EXERCISE BRIEF
When you find the line with "def le : Nat → Nat → List Byte" among the records below, reproduce it and each line after it exactly, ending with the line with "two's complement. -/".

Dataset entries:
-- ==== Sys2Proof/Machine/MbState.lean ====
section
/-!
DEFINITION. The state of the management bus: target, controller, mailbox (16).
-/
namespace Sys2Proof.Machine

/-- STATE of the mailbox but for UNAVAILABLE, which the mode gives (16 R422). -/
inductive MboxPhase where
  | idle | busy | done
  deriving DecidableEq, Repr

/-- How the bytes of a controller transfer were acknowledged. -/
inductive BusAck where
  | all | addressNack | dataNack
  deriving DecidableEq, Repr

/-- The four counts at pointers 0x0028 and 0x002C (16). -/
structure MbCounts where
  pecErrors : W16 := 0
  timeouts : W16 := 0
  arbLost : W16 := 0
  stuck : W16 := 0
  deriving DecidableEq, Repr

/-- A target transaction in progress: the pointer and the bytes received so far (16 R417, R429). -/
structure MbTarget where
  pointer : Nat
  received : Nat
  deriving DecidableEq, Repr

/-- The management bus (16 "Registers"). -/
structure MbSt where
  pecReq : Bool := false
  timeoutEn : Bool := true
  ctrlEnable : Bool := false
  arbRetries : Nat := 3
  target : Option MbTarget := none
  ctrlBusy : Bool := false
  sdaLow : Bool := false
  sclLow : Bool := false
  sclLowT : Nat := 500
  sclHighT : Nat := 425
  sdaHold : Nat := 30
  glitch : Nat := 10
  counts : MbCounts := {}
  /-- rises of the counts in the second in progress (MB_ERRORS) -/
  rises : MbCounts := {}
  targetAddr : Nat := 0
  usePec : Bool := false
  wlen : Nat := 0
  rlen : Nat := 0
  go : Bool := false
  result : Nat := 0
  done : Bool := false
  ctrlData : List Byte := List.replicate 32 0
  /-- the bus was recovered before the first transfer since reset (R430) -/
  recovered : Bool := false
  retriesLeft : Nat := 0
  /-- a transfer, or its repetition, has yet to start: the part is addressed as target (R426), or the bus is not yet free (R424, R425) -/
  goWaiting : Bool := false
  mboxDesc : List Byte := List.replicate 64 0
  mboxPhase : MboxPhase := .idle
  mboxOverrun : Bool := false
  mboxSeq : BitVec 8 := 0
  /-- the descriptor as it stood at GO, before its command begins (R421, R423) -/
  mboxCmd : Option Fetched := none
  mboxCpl : List Byte := List.replicate 16 0
  mboxOut : List Byte := List.replicate 512 0
  /-- the completion entry of a command that has ended, before it is written (R422) -/
  mboxDue : Option (List Byte) := none
  /-- the mailbox command in execution waits -/
  executing : Option Exec := none
  /-- in SLEEP: the management logic was woken (R428) -/
  awake : Bool := false
  lastTransaction : Nat := 0
  deriving DecidableEq, Repr

end Sys2Proof.Machine
end

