-- ==== Sys2Proof/Machine/Bits.lean ====
section
/-!
DEFINITION. Bits, bytes and byte order (00 R12), signed fields, saturating and wrapping counts, ticks and blocks (02), CRC-32C (10 R299).
-/
namespace Sys2Proof.Machine

/-- `n` bytes of `v`, little-endian (R12). -/
def le : Nat → Nat → List Byte
  | 0, _ => []
  | n + 1, v => BitVec.ofNat 8 v :: le n (v / 256)

/-- The little-endian value of bytes (R12). -/
def leNat : List Byte → Nat
  | [] => 0
  | b :: rest => b.toNat + 256 * leNat rest

/-- An integer reduced to `w` bits of two's complement. -/
def wrapInt (w : Nat) (v : Int) : Nat := (v % (2 ^ w : Int)).toNat

/-- The signed value of `w` bits. -/
def signedOf (w v : Nat) : Int := if v % 2 ^ w < 2 ^ (w - 1) then (v % 2 ^ w : Int) else (v % 2 ^ w : Int) - 2 ^ w

/-- `n` bytes of a signed value, little-endian (R12). -/
def leInt (n : Nat) (v : Int) : List Byte := le n (wrapInt (8 * n) v)

/-- `n` zero bytes. -/
def zeros (n : Nat) : List Byte := List.replicate n 0

/-- Bytes cut or zero-filled to exactly `n`. -/
def padTo (n : Nat) (bs : List Byte) : List Byte := (bs ++ zeros (n - bs.length)).take n

/-- Bytes padded with zeros to a multiple of 4 (R302). -/
def pad4 (bs : List Byte) : List Byte := bs ++ zeros ((4 - bs.length % 4) % 4)

/-- The field of `width` bits that begins at `bit` of `byte`, little-endian (R12). -/
def field (d : List Byte) (byte bit width : Nat) : Nat := (leNat ((d.drop byte).take 17) >>> bit) % 2 ^ width

/-- The signed field of `width` bits (R12). -/
def sfield (d : List Byte) (byte bit width : Nat) : Int := signedOf width (field d byte bit width)

/-- One bit of a descriptor or buffer. -/
def bitAt (d : List Byte) (byte bit : Nat) : Bool := field d byte bit 1 == 1

/-- Bit `i` of a mask. -/
def maskBit (m i : Nat) : Bool := (m >>> i) % 2 == 1

/-- The indices below `n` whose bit of the mask is set. -/
def maskList (n m : Nat) : List Nat := (List.range n).filter (maskBit m)

/-- The mask of the indices below `n` that satisfy `p`. -/
def maskOf (n : Nat) (p : Nat → Bool) : Nat := (List.range n).foldl (fun acc i => if p i then acc + 2 ^ i else acc) 0

/-- 1 for true. -/
def b2n (b : Bool) : Nat := if b then 1 else 0

/-- A 16-bit count that saturates. -/
def satInc (x : W16) : W16 := if x.toNat = 0xFFFF then x else x + 1

/-- A 16-bit count raised by `n`, saturating. -/
def satAdd (x : W16) (n : Nat) : W16 := if x.toNat + n ≥ 0xFFFF then 0xFFFF else BitVec.ofNat 16 (x.toNat + n)

/-- SYSTIME counts in a tick (02 "SYSTIME, ticks and blocks"). -/
def countsPerTick : Nat := 100000
/-- SYSTIME counts in a second at 100 MHz. -/
def countsPerSecond : Nat := 100000000
/-- SYSTIME counts in a block: a block begins on an even tick (02). -/
def countsPerBlock : Nat := 200000
/-- SYSTIME counts in a plan frame (R43). -/
def countsPerFrame : Nat := 32

/-- The tick in which a SYSTIME lies (R10). -/
def tickOf (t : Nat) : Nat := t / countsPerTick
/-- The tick number of a SYSTIME as SYSTIME_TICK fields of 32 bits carry it. -/
def tick32 (t : Nat) : W32 := BitVec.ofNat 32 (tickOf t)
/-- The first multiple of `m` that is not below `t`. -/
def ceilTo (m t : Nat) : Nat := ((t + m - 1) / m) * m
/-- The first multiple of `m` above `t`. -/
def nextOf (m t : Nat) : Nat := (t / m + 1) * m
/-- The multiple of `m` nearest to `t`, a tie upward (R50). -/
def nearestMul (m : Nat) (t : Int) : Int := ((2 * t + m) / (2 * m)) * m

/-- One bit of CRC-32C, reflected, polynomial 0x82F6_3B78 (R299). -/
def crcBit (c : Nat) : Nat := if c % 2 = 1 then (c / 2) ^^^ 0x82F63B78 else c / 2

/-- One byte of CRC-32C (R299). -/
def crcByte (c : Nat) (b : Byte) : Nat :=
  crcBit (crcBit (crcBit (crcBit (crcBit (crcBit (crcBit (crcBit (c ^^^ b.toNat))))))))

/-- CRC-32C over bytes from a running value. -/
def crcRun : Nat → List Byte → Nat
  | c, [] => c
  | c, b :: rest => crcRun (crcByte c b) rest

/-- CRC-32C: the Castagnoli code, initial value and final exclusive-or 0xFFFF_FFFF (R299). -/
def crc32c (bs : List Byte) : W32 := BitVec.ofNat 32 (crcRun 0xFFFFFFFF bs ^^^ 0xFFFFFFFF)

/-- The least of a list, `d` when it is empty. -/
def minD (d : Nat) : List Nat → Nat
  | [] => d
  | x :: xs => xs.foldl Nat.min x

/-- The greatest of a list, 0 when it is empty. -/
def maxL (xs : List Nat) : Nat := xs.foldl Nat.max 0

end Sys2Proof.Machine
end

REPLY
def le : Nat → Nat → List Byte
  | 0, _ => []
  | n + 1, v => BitVec.ofNat 8 v :: le n (v / 256)

/-- The little-endian value of bytes (R12). -/
def leNat : List Byte → Nat
  | [] => 0
  | b :: rest => b.toNat + 256 * leNat rest

/-- An integer reduced to `w` bits of two's complement. -/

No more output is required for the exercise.